Saturday, January 23, 2010

Building Trust in the Classroom: An essential competency

Are you an educator that accepts you must earn the trust of your students? By contrast, do you expect students will enter your classroom inherently willing, ready, and able to trust they will be met by your good intentions and hard work? Research by Bryk and Schneider (2002) find schools with high trust levels are three times more likely to report gains in reading and math scores. Students that trust in their teachers are more willing to share interests, needs, and personal circumstances. Teachers can thereby use this information to make meaningful connections between students' lives and their learning. Our students who face the greatest challenges to effective education will benefit the most from building upon these connections. The result of this effort can be the difference between their successfully staying in school compared to failure and dropping out.

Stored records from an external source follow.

/-- The live bytes 64-79 as they stand (Table 18.4). -/
def Mod.liveOctets (m : Mod) : Octets :=
  let head := beOctets 1 m.readiness ++ beOctets 1 (m.n 0x1D00 5)
  if m.runs then
    head ++ beOctets 2 (m.readinessBits % 65536) ++ word16 (m.z 0x1D00 1) ++ word16 (m.z 0x1D00 3)
      ++ beOctets 2 (m.n 0x1D00 6) ++ beOctets 2 (m.n 0x1D40 5) ++ [0, 0, 0, 0]
  else head ++ liveBefore.drop 2

/-- The airflow request in 0.001 m³/s for a junction temperature in 0.1 °C, rounded up (R352):
52 × clip(0.5 + (Tj − 80) / 30, 0.5, 1). -/
def airflow (tj : Int) : Nat :=
  let x := 150 + (tj - 800)
  let y := (if x < 150 then 150 else if 300 < x then 300 else x).toNat
  (52 * y + 299) / 300

/-- A reading clamped to a largest value. -/
def clamped (z : Int) (top : Nat) : Nat := min z.toNat top

/-- What the sensors read (R351, R355): temperatures, feed currents, powers. -/
def Mod.readSensors (m : Mod) : Mod :=
  let d := m.draws
  let i16 (z : Int) : Int := if z < -32768 then -32768 else if 32767 < z then 32767 else z
  let optics := ((List.range 9).map fun q => m.n (0x2440 + q) 4).sum / 1000
  let m := ((m.putZ 0x1D00 3 (i16 (Config.sensor d 0))).putZ 0x1D00 4 (i16 (Config.sensor d 1))).putZ 0x1D00 8
    (i16 (Config.sensor d 2))
  let current (b i : Nat) : Nat := if m.n 0x1D40 (6 + b) = 1 || m.n 0x1D40 (6 + b) = 3 then clamped (Config.sensor d i) 17700 else 0
  let m := (m.put 0x1D40 2 (current 0 3)).put 0x1D40 4 (current 1 4)
  let m := (m.put 0x1D40 5 (clamped (Config.sensor d 5) 780)).put 0x1D40 0x0B (clamped (Config.sensor d 6) 400)
  let m := (m.put 0x1D40 0x0C (clamped (Config.sensor d 7) 192)).put 0x1D40 0x0D optics
  (m.putMax 0x1D40 0x0E (m.z 0x1D40 5)).draw

/-- LIVE_FIELD_UPDATE: every 100 ms the airflow request follows the junction, unless thermal control is down, and the live
bytes are updated; a change of bytes 64-67 or 72-73 asserts the alert (R346, R352, R364). -/
def Mod.updateLive (m : Mod) : Mod :=
  let m := if !m.runs then m
    else if m.serviceDown 0 10 then m.readSensors
    else m.readSensors.put 0x1D00 6 (airflow (m.z 0x1D00 1))
  if !m.standbyUp then m
  else
    let new := m.liveOctets
    let watched (b : Octets) : Octets := b.take 4 ++ (b.drop 8).take 2
    m.modHw fun h =>
      { h with
        live := new
        i2cAlert := h.i2cAlert || watched new ≠ watched h.live }

/-! ### Power (R347-R350) -/

/-- The module loses its power: launching stops at once, and everything but what is Retained is lost with the next boot; without
input the hold-up bank is empty until it is charged again (R350). -/
def Mod.powerDown (m : Mod) (p : Power) : Mod :=
  let m := if p = .off then (m.put 0x1D40 8 0).put 0x1D40 9 0 else m
  m.modHw fun h =>
    { h with
      power := p
      dipAt := none
      railRetry := false
      live := if p = .off then liveBefore else h.live }

/-- The state a feed's voltage in mV gives it (Table 18.5, R348). -/
def Mod.feedState (m : Mod) (b : Nat) (mv : Int) : Nat :=
  if (nth m.hw.shortAt b) ≠ none then 5
  else if 60000 < mv then 5
  else if m.n 0x1D40 (6 + b) = 5 && 59000 ≤ mv then 5
  else if mv < 0 then 4
  else if mv = 0 then 0
  else if mv < 44000 then 2
  else if 58000 < mv then 3
  else 1
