-- ==== Sys2Proof/Machine/Dispatch.lean ====
section
/-! DEFINITION. The dispatch of commands to their meanings: one arm per row of spec/opcode_table.json. -/

namespace Sys2Proof.Machine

As educators, we must recognize our students will start each school year with a range of feelings about their teachers. Most of these feelings will have little to do with their personal experience with you. Rather, they will be greatly influenced by their past experience with other educators and adults. The reality is whenever students don't trust us, we must spend considerable time and effort dealing with the symptoms of their distrust, including defiant or disrespectful behavior, instead of the underlying issue. We should be alert to subtle cues that a student is struggling to trust. Otherwise, a lack of trust that remains unnoticed, unaddressed, or ignored will continue to undermine the educational process. Whenever educators exhibit an understanding that not all students enter school feeling trust for educators, they view trust as another competency that must be nurtured and developed in our students. Relational trust is a foundation for learning, teaching, and leading, which allows individuals to connect to the school community. Without this essential trust, an educator's efforts will produce only temporary results. Bill Gates (2005) notes teachers can create a trusting environment by focusing on the three Rs: relationships, relevance, and rigor.
When educators model caring, respectful relationships over time their students are thereby allowed to build trust with them. Educators begin fostering relationships with their students by helping students find personal meaning and relevance in the course material. Educators can further build effective student relationships by maintaining high expectations, even when students are struggling, thus showing your belief that they have what it takes to be successful.